Magistrado ponente: Patricia Salazar Cuéllar

CORTE SUPREMA DE JUSTICIA República de Colombia Corte Suprema de Justicia Proceso de Tutela Radicación 76.357 Impugnación Alba Tulia Peñarete Murcia CORTE SUPREMA DE JUSTICIA SALA DE CASACIÓN PENAL SALA DE DECISIÓN DE TUTELAS No. 3 PATRICIA SALAZAR CUÉLLAR MAGISTRADA PONENTE STP14297-2014 Radicación No. 76.357 Acta No. 336 Bogotá D. C., catorce (14) de octubre de dos mil catorce (2014) VISTOS Decide la Sala la impugnación propuesta por el apoderado judicial de ALBA TULIA PEÑARETE MURCIA, contra el fallo proferido el 31 de julio del presente año por una Sala de Conjueces de la SALA DE CASACIÓN LABORAL DE LA CORTE SUPREMA DE JUSTICIA, mediante el cual negó las pretensiones de la demanda de tutela interpuesta contra las SALAS DE CASACIÓN CIVIL y LABORAL de esta Corporación, por la presunta vulneración de sus derechos fundamentales.

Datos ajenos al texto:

/-- The station's own address heard as a source is a CONFLICT; a frame accepted is delivered by line state, range,
role and room. A frame for this station, of another, is what the frame command of its kind does; an order that no
command spells is answered by the checks of the Order Unit, or is that of a query without the batch that its subject
has none of.
The counts and fields that R195 allows, kind by kind, and the owner that R101 gives each kind.
Where a frame command enters R99 and the handing of the receive queue are the model's (log entries 4, 5). -/
def Obligations.FramesByAddressLineAndRole : Prop :=
  ((∀ s : State,
       (s.fli.line = .listening ∨ s.fli.line = .joined → conflict s = raise .lineConflict { s with fli := { s.fli with
         line := .conflict, txQueue := [], unsent := min 65535 (s.fli.unsent + s.fli.txQueue.length)
         presenceDue := none, joinDue := none } }) ∧
       (s.fli.line = .unaddressed ∨ s.fli.line = .conflict → conflict s = s) ∧
       ∀ (c : Instr) (h : Hdr) (o : Order), commandOrder c = some (h, o) → s.power = .running →
         h.src = s.oru.address → exec c s = .next (conflict s)) ∧
   ∀ (f : Frame) (s : State),
     let owned := f.payload.owned s.oru.role = true
     let fits := f.payload.inRange f.hdr.src = true
     let directory := s.oru.role = .scanner ∧ directoryFrame f.payload = true
     let delivers := (s.fli.line = .joined ∨ s.fli.line = .conflict) ∨ (s.fli.line = .listening ∧ directory)
     let presence := ∃ r, f.payload = .presence r
     let data := ∃ n off bytes, f.payload = .pageData n off bytes
     let able := (∀ o, f.payload ≠ .order o) ∨ s.oru.restartDue = none
     let effect := ∀ c, commandFrame c = some f → s.power = .running → s.reached f.hdr →
       exec c s = .next (accept f s)
     (s.fli.line = .unaddressed → accept f s = s) ∧
     (s.fli.line ≠ .unaddressed → ¬ fits →
       accept f s = { s with fli := { s.fli with malformed := min 65535 (s.fli.malformed + 1) } }) ∧
     (s.fli.line = .listening → fits → ¬ directory →
       accept f s = { s with fli := { s.fli with listeningDiscards := min 65535 (s.fli.listeningDiscards + 1) } }) ∧
     (delivers → fits → ¬ owned →
       accept f s = { s with fli := { s.fli with roleDiscards := min 65535 (s.fli.roleDiscards + 1) } }) ∧
     (delivers → fits → presence → accept f s = s) ∧
     (delivers → fits → owned → ¬ presence → ¬ data → 16 ≤ s.fli.rxQueue.length →
       accept f s = { s with fli := { s.fli with rxOverflows := min 65535 (s.fli.rxOverflows + 1) } }) ∧
     (delivers → fits → owned → ¬ presence → ¬ data → s.fli.rxQueue.length < 16 → s.fli.rxQueue ≠ [] ∨ ¬ able →
       accept f s = { s with fli := { s.fli with rxQueue := s.fli.rxQueue ++ [f] } }) ∧
     (delivers → fits → owned → ¬ presence → ¬ data → s.fli.rxQueue = [] → able → accept f s = take f s ∧ effect) ∧
     (delivers → fits → owned → data → accept f s = take f s ∧ effect) ∧
     effect ∧
     ((∃ c, commandFrame c = some f) ↔ match f.payload with
       | .orderAnswer _ _ | .attention _ | .presence _ | .order .undecodable => False
       | .order (.query q b _) => q = .batch ∨ q = .holes ∨ q = .commit ∨ b = 0
       | _ => True)) ∧
  (∀ (h : Hdr) (s : State),
    (s.listens → s.oru.restartDue = none → h.dst = 255 → accept ⟨h, .order .undecodable⟩ s =
      { s with oru := { s.oru with broadcastOrders := min 65535 (s.oru.broadcastOrders + 1) } }) ∧
    (s.takesOrder h → h.src ≠ 0 → accept ⟨h, .order .undecodable⟩ s = answer h .notConsole []
      { s with oru := { s.oru with
          ordersTaken := min 65535 (s.oru.ordersTaken + 1), refusedSource := min 65535 (s.oru.refusedSource + 1) } }) ∧
    (s.consoleOrder h → accept ⟨h, .order .undecodable⟩ s = answer h .badArgument [] s.orderCounted) ∧
    ∀ q b i, s.listens → s.oru.restartDue = none → q ≠ .batch → q ≠ .holes → q ≠ .commit →
      accept ⟨h, .order (.query q b i)⟩ s = accept ⟨h, .order (.query q 0 i)⟩ s) ∧
  (∀ (src : Nat) (p : Payload),
    let batch (b : Nat) : Prop := 1 ≤ b ∧ b ≤ 16777215
    let place (p : Nat) : Prop := 1 ≤ p ∧ p ≤ 4095
    p.inRange src = true ↔ match p with
      | .order _ | .orderAnswer _ _ | .attention _ | .slotGrant _ _ | .slotWait | .pageRefuse _ | .pageFault _ _ => True
      | .presence r => r = .console → src = 0
      | .batchOpen b g => batch b ∧ 1 ≤ g ∧ g ≤ 15
      | .openAccept b | .openRefuse b _ | .batchGone b | .abandon b | .committed b | .unknown b | .holeNone b
      | .holeRefuse b _ => batch b
      | .close b n ps => batch b ∧ n ≤ 4095 ∧ ps.length ≤ 32 ∧ ∀ p ∈ ps, place p
      | .incomplete b t e ps => batch b ∧ t ≤ 4095 ∧ e ≤ 4095 ∧ ps.length ≤ 8 ∧ ∀ p ∈ ps, place p
      | .holeClaim b w ps => batch b ∧ w + ps.length ≤ 8 ∧ ∀ p ∈ ps, place p
      | .holeGrant b g gs => batch b ∧ (1 ≤ g ∧ g ≤ 15) ∧ 1 ≤ gs.length ∧ gs.length ≤ 8 ∧
          ∀ x ∈ gs, place x.1 ∧ (∀ l, x.2.nominal = some l → l ≤ 2000) ∧ x.2.tolerance ≤ 50
      | .filled b p => batch b ∧ place p
      | .release b _ ps => batch b ∧ ps.length ≤ 8 ∧ ∀ p ∈ ps, place p
      | .pageOffer p k size _ => batch p.batch ∧ place p.position ∧ (k = 1 ∨ k = 2) ∧ 1 ≤ size
      | .pageStored p _ | .pageFail p _ => batch p.batch
      | .pageData _ _ bytes => 1 ≤ bytes.length ∧ bytes.length ≤ 4096) ∧
  ∀ (role : Role) (p : Payload), p.owned role = true ↔ match p with
    | .order _ | .presence _ | .batchOpen _ _ => True
    | .orderAnswer _ _ | .attention _ => False
    | .abandon _ | .close _ _ _ | .pageOffer _ _ _ _ | .pageData _ _ _ => role = .gateway
    | _ => role = .scanner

ANTECEDENTES Fueron sintetizados por la Sala de Conjueces de la Sala de Casación Laboral, en la forma en que a continuación se indica: Relata la existencia de un conflicto jurídico, vinculado con un predio ubicado en el municipio de La Calera (Cundinamarca), sobre el cual se debate la posesión del citado inmueble, con la existencia de la servidumbre minera y el proceso de expropiación que vincula a diferentes personas, presentando la hoy tutelante, recurso de apelación contra la providencia del juez de primera instancia, no concedido al no cumplir mandatos procesales (Artículos 4º, 6º y 350 del C.P.C.).

Promovió una primera acción de tutela contra la Sala Civil del Tribunal Superior de Bogotá D.C. y el Juzgado Veintidós Civil del Circuito de la misma ciudad, decidida por la Sala Civil de la Corte Suprema de Justicia, mediante fallo de fecha 9 de diciembre de 2013, confirmada en recurso de impugnación por la sala de Casación Laboral en fecha 19 de febrero de 2014.

(Decreto 2591 de 1991 artículos 8º, 31 y 32) Con esta nueva acción de tutela pretende la señora Alba Tulia Peñarete Murcia, la protección al debido proceso y acceso a la administración de justicia (artículos 29 y 229 de la Constitución Nacional), para que mediante esta petición de protección constitucional se deje sin valor la parte de las consideraciones de la sentencia que decidió el recurso de impugnación contra la sentencia dictada por la sala de Casación Civil de la Corte Suprema de Justicia, hasta tanto se aclare la sentencia. (Folio 5, cuaderno proceso de tutela).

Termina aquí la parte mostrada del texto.